Camp Stevens Food Philosophy
At
Camp Stevens we take great care to prepare delicious and nutritious meals for
our guests and resident staff, carrying our respect for our Earth from the garden
into the kitchen and onto the table. We prefer to sit down together, family
style in order to celebrate the bounty and to promote a community atmosphere.
A significant
part of our environmental stewardship revolves around the camp kitchen. The
types of food we serve, how they are prepared, stored and the re-use of waste
products all affect the health of our bodies and our planet.
Our aim
is to provide excellent alternatives to the typical processed camp style meals
and to continue to satisfy all appetites, from the summer camper to the sophisticated
palate.
- We seek
to support the most sustainable food production methods by using organic products
(free from harmful pesticides, fertilizers, preservatives and additives and
non-genetically modified).
- We do
our best to prepare your meals using healthy cooking methods to preserve the
nutritive value of the food. The majority of our meals are prepared by scratch,
using quality products. We keep the fat, sugar and sodium content low and
utilize organic whole grains, milled flours, herbs and spices.
- Our
dairy products are mostly organic, and the eggs are from free- range hens.
- The free-range
poultry we serve and are raised without the use of hormones and antibiotics.
- We choose
to not serve beef and pork due to the tremendous resources required to produce
a relatively small amount of protein, plus the effect the raising of such
livestock has on our environment. For more information, please refer to our
"Our Daily Bread" sheet.
- Our own
garden produces fresh organic fruits and vegetables and herbs, and we purchase
locally grown produce when available.
- The coffees
and teas we offer are shade grown, organic, and fair trade contracted and
proceeds from coffee profits go to supporting homeless shelters in Los Angeles.
- We purchase
products in bulk to minimize excessive packaging.

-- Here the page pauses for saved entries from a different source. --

-- ==== Sys2Proof/Laws/Quiet.lean ====
section
/-! SUPPORT. What an access can do where the channel is quiet (`Quiet`): it may fail, and the memory unit may
have stopped, but no earlier message waits. -/

namespace Sys2Proof.Machine

/-- The memory unit on one read it takes: it replies and changes nothing else, or it stops. -/
theorem handleRequest_read {s : State} {a : Word} (ha : inRange s.params a = true) (hs : a ≠ Config.sentinel) :
    ∃ d, (handleRequest [a] s = (s.setDraws d).setResponses (s.responses ++ [wordAt s a]) ∧
        (s.params.channelFails = false → d = s.draws)) ∨
      (s.params.channelFails = true ∧ handleRequest [a] s = (s.setDraws d).setMemUnit .stopped) := by
  unfold handleRequest
  rcases channelDraw_cases s with h | ⟨hf, h⟩
  · rw [h]
    simp only [actOnMessage, if_neg hs, if_pos ha, reply]
    rcases channelDraw_cases s with h | ⟨hf, h⟩
    · rw [h]; exact ⟨s.draws, .inl ⟨rfl, fun _ => rfl⟩⟩
    · rw [h]
      cases Config.channelFault s.draws
      · exact ⟨_, .inl ⟨rfl, by simp [hf]⟩⟩
      · exact ⟨_, .inr ⟨hf, rfl⟩⟩
  · rw [h]
    cases Config.channelFault s.draws
    · have ha' : inRange (s.setDraws (s.draws + 1)).params a = true := ha
      simp only [actOnMessage, if_neg hs, if_pos ha', reply]
      rcases channelDraw_cases (s.setDraws (s.draws + 1)) with h | ⟨hf, h⟩
      · rw [h]; exact ⟨_, .inl ⟨rfl, by simp_all⟩⟩
      · rw [h]
        cases Config.channelFault (s.setDraws (s.draws + 1)).draws
        · exact ⟨_, .inl ⟨rfl, by simp_all⟩⟩
        · exact ⟨_, .inr ⟨hf, rfl⟩⟩
    · exact ⟨_, .inr ⟨hf, rfl⟩⟩

/-- The memory unit on one write it takes: it stores the word and changes nothing else, or it stops. -/
theorem handleRequest_write {s : State} {a v : Word} (ha : inRange s.params a = true) :
    ∃ d, (handleRequest [a, v] s = stored a v (s.setDraws d)) ∨
      (s.params.channelFails = true ∧ handleRequest [a, v] s = (s.setDraws d).setMemUnit .stopped) := by
  unfold handleRequest
  rcases channelDraw_cases s with h | ⟨hf, h⟩
  · rw [h]
    simp only [actOnMessage, if_pos ha]
    exact ⟨s.draws, .inl rfl⟩
  · rw [h]
    cases Config.channelFault s.draws
    · have ha' : inRange (s.setDraws (s.draws + 1)).params a = true := ha
      simp only [actOnMessage, if_pos ha']
      exact ⟨_, .inl rfl⟩
    · exact ⟨_, .inr ⟨hf, rfl⟩⟩

/-- The memory unit never changes its array on a message of one word. -/
theorem handleRequest_one_mem (a : Word) (s : State) : (handleRequest [a] s).mem = s.mem := by
  unfold handleRequest
  split <;> (obtain ⟨⟨d, rfl⟩, -⟩ := channelDraw_spec ‹_›)
  · rfl
  · simp only [actOnMessage]
    split
    · rfl
    · split
      · exact reply_mem _ _
      · rfl

theorem serve_one_mem {s : State} (h : Quiet s) (a : Word) (d : Nat) :
    (serve ((s.setDraws d).setRequests (s.requests ++ [a] :: []))).mem = s.mem := by
  cases hu : s.memUnit with
  | stopped => rw [serve_stopped (by exact hu)]; rfl
  | serving =>
    rw [h.2 hu, serve_single (m := [a]) (by exact hu) rfl]
    exact handleRequest_one_mem a _

/-- A read that goes on answers the word of the array and changes nothing but the draws. -/
theorem memRead_quiet {s t : State} {a v : Word} (q : Quiet s) (h : memRead a s = .ok v t) :
    v = wordAt s a ∧ s.memUnit = .serving ∧
      ∃ d, t = s.setDraws d ∧ (s.params.channelFails = false → d = s.draws) := by
  have ha := (memRead_ok h).2.1
  have hr := Accessible.inRange ha
  have hs := Accessible.ne_sentinel ha
  rw [memRead, if_neg (mt privilegeRefuses_iff.mp (Accessible.notProtected ha)), if_neg hs,
    if_neg (by simp [hr])] at h
  obtain ⟨_, u, hsend, h⟩ := Res.bind_eq_ok.mp h
  rcases send_cases [a] s with ⟨d, hs', hd⟩ | ⟨-, d, hs'⟩ <;> rw [hs'] at hsend <;> cases hsend
  cases hu : s.memUnit with
  | stopped =>
    rw [serve_stopped (by exact hu)] at h
    rcases receive_cases a ((s.setDraws d).setRequests (s.requests ++ [a] :: [])) with
      ⟨w, ws, e, hc, -⟩ | ⟨-, e, hc, -⟩ | ⟨-, e, hc⟩
    · simp [q.1] at hc
    · rw [hc] at h; cases h
    · rw [hc] at h; cases h
  | serving =>
    rw [q.2 hu, serve_single (m := [a]) (by exact hu) rfl] at h
    obtain ⟨e, ⟨he, hed⟩ | ⟨hf, he⟩⟩ :=
      handleRequest_read (s := (s.setDraws d).setRequests ([] ++ [a] :: [])) hr hs
    · rw [he] at h
      rcases receive_cases a (((((s.setDraws d).setRequests ([] ++ [a] :: [])).setDraws e).setResponses
        (((s.setDraws d).setRequests ([] ++ [a] :: [])).responses ++
          [wordAt ((s.setDraws d).setRequests ([] ++ [a] :: [])) a])).setRequests []) with
        ⟨w, ws, g, hc, hg, hgd⟩ | ⟨hc, -⟩ | ⟨-, g, hc⟩
      · rw [hg] at h
        cases h
        simp [q.1] at hc
        refine ⟨hc.1.symm, rfl, g, ?_, fun hf => ?_⟩
        · rw [hc.2]
          have h1 := q.1
          have h2 := q.2 hu
          cases s
          simp only [State.setDraws, State.setRequests, State.setResponses] at *
          simp [h1, h2]
        · have h1 := hgd hf
          have h2 := hed hf
          have h3 := hd hf
          simp at h1 h2
          omega
      · simp at hc
      · rw [hc] at h; cases h
    · rw [he] at h
      rcases receive_cases a (((((s.setDraws d).setRequests ([] ++ [a] :: [])).setDraws e).setMemUnit
        .stopped).setRequests []) with ⟨w, ws, g, hc, -⟩ | ⟨-, g, hc, -⟩ | ⟨-, g, hc⟩
      · simp [q.1] at hc
      · rw [hc] at h; cases h
      · rw [hc] at h; cases h

/-- A read whose response the CPU fails to receive, where no earlier message waits and the memory unit serves on: the
response is lost, and the read is the one in flight (log 27, log 28). -/
theorem failReceive_onlyInFlight {s : State} {a : Word} (q : AtRest s) (d e : Nat)
    (ha : inRange s.params a = true) (hs : a ≠ Config.sentinel) :
    OnlyInFlight (.channelReadError a)
      ((failReceive a ((serve ((s.setDraws d).setRequests (s.requests ++ [a] :: []))).setDraws e)).setCpu
        (.faulted (.channelReadError a))) := by
  cases hu : s.memUnit with
  | stopped =>
    rw [serve_stopped (by exact hu)]
    rcases failReceive_cases a (((s.setDraws d).setRequests (s.requests ++ [a] :: [])).setDraws e) with
      ⟨-, h⟩ | ⟨v, vs, h, -⟩
    · rw [h]; intro h'; simp [hu] at h'
    · simp [q.1.1] at h
  | serving =>
    rw [q.1.2 hu, serve_single (m := [a]) (by exact hu) rfl]
    obtain ⟨g, ⟨hg, -⟩ | ⟨-, hg⟩⟩ :=
      handleRequest_read (s := (s.setDraws d).setRequests ([] ++ [a] :: [])) ha hs
    · rw [hg]
      intro _
      simp [failReceive, q.1.1, FaultReport.unanswered]
    · rw [hg]
      intro h'
      simp [failReceive, q.1.1] at h'

/-- A read that goes on leaves the array, and the channel quiet. -/
theorem memRead_quiet_keeps {s t : State} {a v : Word} (q : Quiet s) (h : memRead a s = .ok v t) :
    t.mem = s.mem ∧ Quiet t := by
  obtain ⟨-, -, d, rfl, -⟩ := memRead_quiet q h
  exact ⟨rfl, q⟩

/-- A read that blocks leaves the array. -/
theorem memRead_quiet_stuck {s t : State} {a : Word} (q : Quiet s) (h : memRead a s = .stuck t) :
    t.mem = s.mem := by
  unfold memRead at h
  split at h
  · cases h
  · split at h
    · rcases Res.bind_eq_stuck.mp h with h | ⟨_, u, hs, h⟩
      · rcases send_cases [Config.sentinel] s with ⟨d, hs', -⟩ | ⟨hf, d, hs'⟩ <;> rw [hs'] at h <;> cases h
      · rcases send_cases [Config.sentinel] s with ⟨d, hs', -⟩ | ⟨hf, d, hs'⟩ <;> rw [hs'] at hs <;> cases hs
        cases h
        exact serve_one_mem q _ d
    · split at h
      · cases h
      · rcases Res.bind_eq_stuck.mp h with h | ⟨_, u, hs, h⟩
        · rcases send_cases [a] s with ⟨d, hs', -⟩ | ⟨hf, d, hs'⟩ <;> rw [hs'] at h <;> cases h
        · rcases send_cases [a] s with ⟨d, hs', -⟩ | ⟨hf, d, hs'⟩ <;> rw [hs'] at hs <;> cases hs
          have hm := serve_one_mem q a d
          rcases receive_cases a (serve ((s.setDraws d).setRequests (s.requests ++ [a] :: []))) with
            ⟨w, ws, e, -, hr', -⟩ | ⟨-, e, hr', -⟩ | ⟨hf, e, hr'⟩ <;> rw [hr'] at h <;> cases h
          exact hm

/-- A write that goes on stores its word, or its message is lost on a memory unit that stopped. -/
theorem memWrite_quiet {s t : State} {a v : Word} {u : Unit} (q : Quiet s) (h : memWrite a v s = .ok u t) :
    ∃ m n r p d, t = ((((s.setMem m).setMemUnit n).setRequests r).setPosted p).setDraws d ∧
      (m = Memory.write s.mem a.toNat v ∧ n = .serving ∧ r = [] ∧ p = s.posted ++ [⟨a, v, s.mem⟩] ∨
        m = s.mem ∧ n = .stopped ∧ p = s.posted) ∧
      (s.params.channelFails = false → n = s.memUnit) := by
  have ha := (memWrite_ok h).2.1
  have hr := Accessible.inRange ha
  rw [memWrite, if_neg (mt privilegeRefuses_iff.mp (Accessible.notProtected ha)), if_neg (by simp [hr])] at h
  obtain ⟨_, u, hsend, h⟩ := Res.bind_eq_ok.mp h
  rcases send_cases [a, v] s with ⟨d, hs', hd⟩ | ⟨-, d, hs'⟩ <;> rw [hs'] at hsend <;> cases hsend
  cases h
  cases hu : s.memUnit with
  | stopped =>
    rw [serve_stopped (by exact hu)]
    exact ⟨s.mem, .stopped, s.requests ++ [[a, v]], s.posted, d, by rw [← hu]; rfl, .inr ⟨rfl, rfl, rfl⟩, fun _ => rfl⟩
  | serving =>
    rw [q.2 hu, serve_single (m := [a, v]) (by exact hu) rfl]
    obtain ⟨e, he | ⟨hf, he⟩⟩ :=
      handleRequest_write (v := v) (s := (s.setDraws d).setRequests ([] ++ [a, v] :: [])) hr
    · rw [he]
      exact ⟨_, .serving, [], _, e, by rw [← hu]; rfl, .inl ⟨rfl, rfl, rfl, rfl⟩, fun _ => rfl⟩
    · rw [he]
      refine ⟨s.mem, .stopped, [], s.posted, e, rfl, .inr ⟨rfl, rfl, rfl⟩, fun h => ?_⟩
      exact absurd (h.symm.trans hf) (by simp)

/-- A write leaves the channel quiet. -/
theorem memWrite_quiet_keeps {s t : State} {a v : Word} {u : Unit} (q : Quiet s)
    (h : memWrite a v s = .ok u t) : Quiet t := by
  obtain ⟨m, n, r, p, d, rfl, hc, -⟩ := memWrite_quiet q h
  refine ⟨q.1, fun hn => ?_⟩
  rcases hc with ⟨-, -, rfl, -⟩ | ⟨-, rfl, -⟩
  · rfl
  · simp at hn

/-- A write leaves every other word. -/
theorem memWrite_quiet_other {s t : State} {a v : Word} {u : Unit} (q : Quiet s)
    (h : memWrite a v s = .ok u t) {b : Nat} (hb : b ≠ a.toNat) :
    Memory.read t.mem b = Memory.read s.mem b := by
  obtain ⟨m, n, r, p, d, rfl, ⟨rfl, -⟩ | ⟨rfl, -⟩, -⟩ := memWrite_quiet q h
  · exact Memory.read_write_other hb _ _
  · rfl

end Sys2Proof.Machine
end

We avoid non-recyclable
materials, and we vigilantly recycle all cardboard, glass, metal, plastics,
aluminum and tin containers.
- A great
deal of thought goes into planning meals to minimize waste by preparing the
correct amounts and utilizing excess food safely and creatively. We use quality
peelings and trimmings to make vegetable stocks for soups and sauces.
- We compost
plate scrapings and kitchen scraps, which in turn becomes our garden’s nutrient
rich soil, which grows our wonderful vegetables, fruits and herbs.